### AIM OF THE EXERCISE
Reproduce exactly the lines below, from the first through the one containing "word is latched", and nothing more.

Extracted data entries:
-- ==== Sys2Proof/Machine/Step.lean ====
section
/-! DEFINITION. One step of the machine, and how a command is placed where the step fetches it. -/

namespace Sys2Proof.Machine

/-- One atomic step: a host access, the engine's completion, or hardware reset (R70, R350). -/
def step (s : State) : Host.Outcome State Fault Refusal := s.turn

/-- The state in which the next step fetches and runs exactly the command of the `nbits` low bits of `w`: the word is latched
with the argument registers as an accepted write to `CMD` latches it (R49, R52), and no host move comes before the
completion. Log 2. -/
def State.withFetchWord (s : State) (nbits w : Nat) : State :=
  s.latch (BitVec.ofNat 32 (w % 2 ^ nbits))

end Sys2Proof.Machine
end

### EXERCISE RESULT
-- ==== Sys2Proof/Machine/Step.lean ====
section
/-! DEFINITION. One step of the machine, and how a command is placed where the step fetches it. -/

namespace Sys2Proof.Machine

/-- One atomic step: a host access, the engine's completion, or hardware reset (R70, R350). -/
def step (s : State) : Host.Outcome State Fault Refusal := s.turn

/-- The state in which the next step fetches and runs exactly the command of the `nbits` low bits of `w`: the word is latched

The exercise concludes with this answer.